Apart from detrex, we also released a repo Awesome Detection Transformer to present papers about Transformer for detection and segmentation.

Fun Facts

The repo name detrex has several interpretations:

  • detr-ex : We take our hats off to DETR and regard this repo as an extension of Transformer-based detection algorithms.

  • det-rex : rex literally means 'king' in Latin. We hope this repo can help advance the state of the art on object detection by providing the best Transformer-based detection algorithms from the research community.

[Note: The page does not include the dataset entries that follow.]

-- ==== Sys2Proof/Laws/State.lean ====
section
/-! SUPPORT. One lemma per field of State per update, true by rfl, so that no proof unfolds a record update. -/

-- One thread at a time: many small theorems at once ask for more threads than the checker's memory limit allows.
set_option Elab.async false

namespace Sys2Proof.Machine

variable (s : State)

/-! ## writeReg -/

@[simp] theorem writeReg_cfg (r : Reg) (v : Word) : (writeReg r v s).cfg = s.cfg := rfl
@[simp] theorem writeReg_regs (r : Reg) (v : Word) : (writeReg r v s).regs = setRegs r v s.regs := rfl
@[simp] theorem writeReg_pc (r : Reg) (v : Word) : (writeReg r v s).pc = s.pc := rfl
@[simp] theorem writeReg_mem (r : Reg) (v : Word) : (writeReg r v s).mem = s.mem := rfl
@[simp] theorem writeReg_mstatus (r : Reg) (v : Word) : (writeReg r v s).mstatus = s.mstatus := rfl
@[simp] theorem writeReg_mie (r : Reg) (v : Word) : (writeReg r v s).mie = s.mie := rfl
@[simp] theorem writeReg_mip (r : Reg) (v : Word) : (writeReg r v s).mip = s.mip := rfl
@[simp] theorem writeReg_mtvec (r : Reg) (v : Word) : (writeReg r v s).mtvec = s.mtvec := rfl
@[simp] theorem writeReg_mscratch (r : Reg) (v : Word) : (writeReg r v s).mscratch = s.mscratch := rfl
@[simp] theorem writeReg_mepc (r : Reg) (v : Word) : (writeReg r v s).mepc = s.mepc := rfl
@[simp] theorem writeReg_mcause (r : Reg) (v : Word) : (writeReg r v s).mcause = s.mcause := rfl
@[simp] theorem writeReg_mtval (r : Reg) (v : Word) : (writeReg r v s).mtval = s.mtval := rfl
@[simp] theorem writeReg_mcountinhibit (r : Reg) (v : Word) : (writeReg r v s).mcountinhibit = s.mcountinhibit := rfl
@[simp] theorem writeReg_mcycle (r : Reg) (v : Word) : (writeReg r v s).mcycle = s.mcycle := rfl
@[simp] theorem writeReg_minstret (r : Reg) (v : Word) : (writeReg r v s).minstret = s.minstret := rfl
@[simp] theorem writeReg_inputs (r : Reg) (v : Word) : (writeReg r v s).inputs = s.inputs := rfl
@[simp] theorem writeReg_stepNo (r : Reg) (v : Word) : (writeReg r v s).stepNo = s.stepNo := rfl
@[simp] theorem writeReg_ioLog (r : Reg) (v : Word) : (writeReg r v s).ioLog = s.ioLog := rfl

/-! ## trapEntry -/

@[simp] theorem trapEntry_cfg (e : Exc) (tval : Word) : (trapEntry e tval s).cfg = s.cfg := rfl
@[simp] theorem trapEntry_regs (e : Exc) (tval : Word) : (trapEntry e tval s).regs = s.regs := rfl
@[simp] theorem trapEntry_pc (e : Exc) (tval : Word) : (trapEntry e tval s).pc = s.mtvec.target := rfl
@[simp] theorem trapEntry_mem (e : Exc) (tval : Word) : (trapEntry e tval s).mem = s.mem := rfl
@[simp] theorem trapEntry_mstatus (e : Exc) (tval : Word) : (trapEntry e tval s).mstatus = { s.mstatus with mpie := s.mstatus.mie, mie := false } := rfl
@[simp] theorem trapEntry_mie (e : Exc) (tval : Word) : (trapEntry e tval s).mie = s.mie := rfl
@[simp] theorem trapEntry_mip (e : Exc) (tval : Word) : (trapEntry e tval s).mip = s.mip := rfl
@[simp] theorem trapEntry_mtvec (e : Exc) (tval : Word) : (trapEntry e tval s).mtvec = s.mtvec := rfl
@[simp] theorem trapEntry_mscratch (e : Exc) (tval : Word) : (trapEntry e tval s).mscratch = s.mscratch := rfl
@[simp] theorem trapEntry_mepc (e : Exc) (tval : Word) : (trapEntry e tval s).mepc = s.pc := rfl
@[simp] theorem trapEntry_mcause (e : Exc) (tval : Word) : (trapEntry e tval s).mcause = { int := false, code := e.code } := rfl
@[simp] theorem trapEntry_mtval (e : Exc) (tval : Word) : (trapEntry e tval s).mtval = if mtvalReadonly s.cfg then s.mtval else mtvalClip s.cfg (mtvalFor s.cfg e tval) := rfl
@[simp] theorem trapEntry_mcountinhibit (e : Exc) (tval : Word) : (trapEntry e tval s).mcountinhibit = s.mcountinhibit := rfl
@[simp] theorem trapEntry_mcycle (e : Exc) (tval : Word) : (trapEntry e tval s).mcycle = s.mcycle := rfl
@[simp] theorem trapEntry_minstret (e : Exc) (tval : Word) : (trapEntry e tval s).minstret = s.minstret := rfl
@[simp] theorem trapEntry_inputs (e : Exc) (tval : Word) : (trapEntry e tval s).inputs = s.inputs := rfl
@[simp] theorem trapEntry_stepNo (e : Exc) (tval : Word) : (trapEntry e tval s).stepNo = s.stepNo := rfl
@[simp] theorem trapEntry_ioLog (e : Exc) (tval : Word) : (trapEntry e tval s).ioLog = s.ioLog := rfl

/-! ## trapReturn -/

@[simp] theorem trapReturn_cfg : (trapReturn s).cfg = s.cfg := rfl
@[simp] theorem trapReturn_regs : (trapReturn s).regs = s.regs := rfl
@[simp] theorem trapReturn_pc : (trapReturn s).pc = s.mepc := rfl
@[simp] theorem trapReturn_mem : (trapReturn s).mem = s.mem := rfl
@[simp] theorem trapReturn_mstatus : (trapReturn s).mstatus = { s.mstatus with mie := s.mstatus.mpie, mpie := true } := rfl
@[simp] theorem trapReturn_mie : (trapReturn s).mie = s.mie := rfl
@[simp] theorem trapReturn_mip : (trapReturn s).mip = s.mip := rfl
@[simp] theorem trapReturn_mtvec : (trapReturn s).mtvec = s.mtvec := rfl
@[simp] theorem trapReturn_mscratch : (trapReturn s).mscratch = s.mscratch := rfl
@[simp] theorem trapReturn_mepc : (trapReturn s).mepc = s.mepc := rfl
@[simp] theorem trapReturn_mcause : (trapReturn s).mcause = s.mcause := rfl
@[simp] theorem trapReturn_mtval : (trapReturn s).mtval = s.mtval := rfl
@[simp] theorem trapReturn_mcountinhibit : (trapReturn s).mcountinhibit = s.mcountinhibit := rfl
@[simp] theorem trapReturn_mcycle : (trapReturn s).mcycle = s.mcycle := rfl
@[simp] theorem trapReturn_minstret : (trapReturn s).minstret = s.minstret := rfl
@[simp] theorem trapReturn_inputs : (trapReturn s).inputs = s.inputs := rfl
@[simp] theorem trapReturn_stepNo : (trapReturn s).stepNo = s.stepNo := rfl
@[simp] theorem trapReturn_ioLog : (trapReturn s).ioLog = s.ioLog := rfl

/-! ## takeInterrupt -/

@[simp] theorem takeInterrupt_cfg (c : BitVec 63) : (takeInterrupt c s).cfg = s.cfg := rfl
@[simp] theorem takeInterrupt_regs (c : BitVec 63) : (takeInterrupt c s).regs = s.regs := rfl
@[simp] theorem takeInterrupt_pc (c : BitVec 63) : (takeInterrupt c s).pc = s.mtvec.vector c := rfl
@[simp] theorem takeInterrupt_mem (c : BitVec 63) : (takeInterrupt c s).mem = s.mem := rfl
@[simp] theorem takeInterrupt_mstatus (c : BitVec 63) : (takeInterrupt c s).mstatus = { s.mstatus with mpie := s.mstatus.mie, mie := false } := rfl
@[simp] theorem takeInterrupt_mie (c : BitVec 63) : (takeInterrupt c s).mie = s.mie := rfl
@[simp] theorem takeInterrupt_mip (c : BitVec 63) : (takeInterrupt c s).mip = s.mip := rfl
@[simp] theorem takeInterrupt_mtvec (c : BitVec 63) : (takeInterrupt c s).mtvec = s.mtvec := rfl
@[simp] theorem takeInterrupt_mscratch (c : BitVec 63) : (takeInterrupt c s).mscratch = s.mscratch := rfl
@[simp] theorem takeInterrupt_mepc (c : BitVec 63) : (takeInterrupt c s).mepc = s.pc := rfl
@[simp] theorem takeInterrupt_mcause (c : BitVec 63) : (takeInterrupt c s).mcause = { int := true, code := c } := rfl
@[simp] theorem takeInterrupt_mtval (c : BitVec 63) : (takeInterrupt c s).mtval = 0 := rfl
@[simp] theorem takeInterrupt_mcountinhibit (c : BitVec 63) : (takeInterrupt c s).mcountinhibit = s.mcountinhibit := rfl
@[simp] theorem takeInterrupt_mcycle (c : BitVec 63) : (takeInterrupt c s).mcycle = s.mcycle := rfl
@[simp] theorem takeInterrupt_minstret (c : BitVec 63) : (takeInterrupt c s).minstret = s.minstret := rfl
@[simp] theorem takeInterrupt_inputs (c : BitVec 63) : (takeInterrupt c s).inputs = s.inputs := rfl
@[simp] theorem takeInterrupt_stepNo (c : BitVec 63) : (takeInterrupt c s).stepNo = s.stepNo := rfl
@[simp] theorem takeInterrupt_ioLog (c : BitVec 63) : (takeInterrupt c s).ioLog = s.ioLog := rfl

/-! ## retireTo -/

@[simp] theorem retireTo_cfg (npc : Word) : (retireTo npc s).cfg = s.cfg := rfl
@[simp] theorem retireTo_regs (npc : Word) : (retireTo npc s).regs = s.regs := rfl
@[simp] theorem retireTo_pc (npc : Word) : (retireTo npc s).pc = npc := rfl
@[simp] theorem retireTo_mem (npc : Word) : (retireTo npc s).mem = s.mem := rfl
@[simp] theorem retireTo_mstatus (npc : Word) : (retireTo npc s).mstatus = s.mstatus := rfl
@[simp] theorem retireTo_mie (npc : Word) : (retireTo npc s).mie = s.mie := rfl
@[simp] theorem retireTo_mip (npc : Word) : (retireTo npc s).mip = s.mip := rfl
@[simp] theorem retireTo_mtvec (npc : Word) : (retireTo npc s).mtvec = s.mtvec := rfl
@[simp] theorem retireTo_mscratch (npc : Word) : (retireTo npc s).mscratch = s.mscratch := rfl
@[simp] theorem retireTo_mepc (npc : Word) : (retireTo npc s).mepc = s.mepc := rfl
@[simp] theorem retireTo_mcause (npc : Word) : (retireTo npc s).mcause = s.mcause := rfl
@[simp] theorem retireTo_mtval (npc : Word) : (retireTo npc s).mtval = s.mtval := rfl
@[simp] theorem retireTo_mcountinhibit (npc : Word) : (retireTo npc s).mcountinhibit = s.mcountinhibit := rfl
@[simp] theorem retireTo_mcycle (npc : Word) : (retireTo npc s).mcycle = s.mcycle := rfl
@[simp] theorem retireTo_minstret (npc : Word) : (retireTo npc s).minstret = if s.mcountinhibit.ir then s.minstret else s.minstret + 1 := rfl
@[simp] theorem retireTo_inputs (npc : Word) : (retireTo npc s).inputs = s.inputs := rfl
@[simp] theorem retireTo_stepNo (npc : Word) : (retireTo npc s).stepNo = s.stepNo := rfl
@[simp] theorem retireTo_ioLog (npc : Word) : (retireTo npc s).ioLog = s.ioLog := rfl

/-! ## retire -/

@[simp] theorem retire_cfg (len : Word) : (retire len s).cfg = s.cfg := rfl
@[simp] theorem retire_regs (len : Word) : (retire len s).regs = s.regs := rfl
@[simp] theorem retire_pc (len : Word) : (retire len s).pc = s.pc + len := rfl
@[simp] theorem retire_mem (len : Word) : (retire len s).mem = s.mem := rfl
@[simp] theorem retire_mstatus (len : Word) : (retire len s).mstatus = s.mstatus := rfl
@[simp] theorem retire_mie (len : Word) : (retire len s).mie = s.mie := rfl
@[simp] theorem retire_mip (len : Word) : (retire len s).mip = s.mip := rfl
@[simp] theorem retire_mtvec (len : Word) : (retire len s).mtvec = s.mtvec := rfl
@[simp] theorem retire_mscratch (len : Word) : (retire len s).mscratch = s.mscratch := rfl
@[simp] theorem retire_mepc (len : Word) : (retire len s).mepc = s.mepc := rfl
@[simp] theorem retire_mcause (len : Word) : (retire len s).mcause = s.mcause := rfl
@[simp] theorem retire_mtval (len : Word) : (retire len s).mtval = s.mtval := rfl
@[simp] theorem retire_mcountinhibit (len : Word) : (retire len s).mcountinhibit = s.mcountinhibit := rfl
@[simp] theorem retire_mcycle (len : Word) : (retire len s).mcycle = s.mcycle := rfl
@[simp] theorem retire_minstret (len : Word) : (retire len s).minstret = if s.mcountinhibit.ir then s.minstret else s.minstret + 1 := rfl
@[simp] theorem retire_inputs (len : Word) : (retire len s).inputs = s.inputs := rfl
@[simp] theorem retire_stepNo (len : Word) : (retire len s).stepNo = s.stepNo := rfl
@[simp] theorem retire_ioLog (len : Word) : (retire len s).ioLog = s.ioLog := rfl

/-! ## endStep -/

@[simp] theorem endStep_cfg : (endStep s).cfg = s.cfg := rfl
@[simp] theorem endStep_regs : (endStep s).regs = s.regs := rfl
@[simp] theorem endStep_pc : (endStep s).pc = s.pc := rfl
@[simp] theorem endStep_mem : (endStep s).mem = s.mem := rfl
@[simp] theorem endStep_mstatus : (endStep s).mstatus = s.mstatus := rfl
@[simp] theorem endStep_mie : (endStep s).mie = s.mie := rfl
@[simp] theorem endStep_mip : (endStep s).mip = s.mip := rfl
@[simp] theorem endStep_mtvec : (endStep s).mtvec = s.mtvec := rfl
@[simp] theorem endStep_mscratch : (endStep s).mscratch = s.mscratch := rfl
@[simp] theorem endStep_mepc : (endStep s).mepc = s.mepc := rfl
@[simp] theorem endStep_mcause : (endStep s).mcause = s.mcause := rfl
@[simp] theorem endStep_mtval : (endStep s).mtval = s.mtval := rfl
@[simp] theorem endStep_mcountinhibit : (endStep s).mcountinhibit = s.mcountinhibit := rfl
@[simp] theorem endStep_mcycle : (endStep s).mcycle = if s.mcountinhibit.cy then s.mcycle
      else s.mcycle + BitVec.ofNat 64 (currentInputs s).cycles := rfl
@[simp] theorem endStep_minstret : (endStep s).minstret = s.minstret := rfl
@[simp] theorem endStep_inputs : (endStep s).inputs = s.inputs.tail := rfl
@[simp] theorem endStep_stepNo : (endStep s).stepNo = s.stepNo + 1 := rfl
@[simp] theorem endStep_ioLog : (endStep s).ioLog = s.ioLog := rfl

/-! ## applyInputs -/

@[simp] theorem applyInputs_cfg : (applyInputs s).cfg = s.cfg := rfl
@[simp] theorem applyInputs_regs : (applyInputs s).regs = s.regs := rfl
@[simp] theorem applyInputs_pc : (applyInputs s).pc = s.pc := rfl
@[simp] theorem applyInputs_mem : (applyInputs s).mem = s.mem := rfl
@[simp] theorem applyInputs_mstatus : (applyInputs s).mstatus = s.mstatus := rfl
@[simp] theorem applyInputs_mie : (applyInputs s).mie = s.mie := rfl
@[simp] theorem applyInputs_mip : (applyInputs s).mip = currentIrq s := rfl
@[simp] theorem applyInputs_mtvec : (applyInputs s).mtvec = s.mtvec := rfl
@[simp] theorem applyInputs_mscratch : (applyInputs s).mscratch = s.mscratch := rfl
@[simp] theorem applyInputs_mepc : (applyInputs s).mepc = s.mepc := rfl
@[simp] theorem applyInputs_mcause : (applyInputs s).mcause = s.mcause := rfl
@[simp] theorem applyInputs_mtval : (applyInputs s).mtval = s.mtval := rfl
@[simp] theorem applyInputs_mcountinhibit : (applyInputs s).mcountinhibit = s.mcountinhibit := rfl
@[simp] theorem applyInputs_mcycle : (applyInputs s).mcycle = s.mcycle := rfl
@[simp] theorem applyInputs_minstret : (applyInputs s).minstret = s.minstret := rfl
@[simp] theorem applyInputs_inputs : (applyInputs s).inputs = s.inputs := rfl
@[simp] theorem applyInputs_stepNo : (applyInputs s).stepNo = s.stepNo := rfl
@[simp] theorem applyInputs_ioLog : (applyInputs s).ioLog = s.ioLog := rfl

end Sys2Proof.Machine
end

  • de-t.rex : de means 'the' in Dutch. T.rex, also called Tyrannosaurus Rex, means 'king of the tyrant lizards' and connects to our research work 'DINO', which is short for Dinosaur.

What's New

v0.4.0 was released on 02/06/2023:

  • Support CO-MOT aims for End-to-End Multi-Object Tracking by Feng Yan.
  • Release DINO with optimized hyper-parameters which achieves 50.0 AP under 1x settings.
  • Release pretrained DINO based on InternImage, ConvNeXt-1K pretrained backbones.
  • Release Deformable-DETR-R50 pretrained weights.
  • Release DETA and better H-DETR pretrained weights: achieving 50.2 AP and 49.1 AP respectively.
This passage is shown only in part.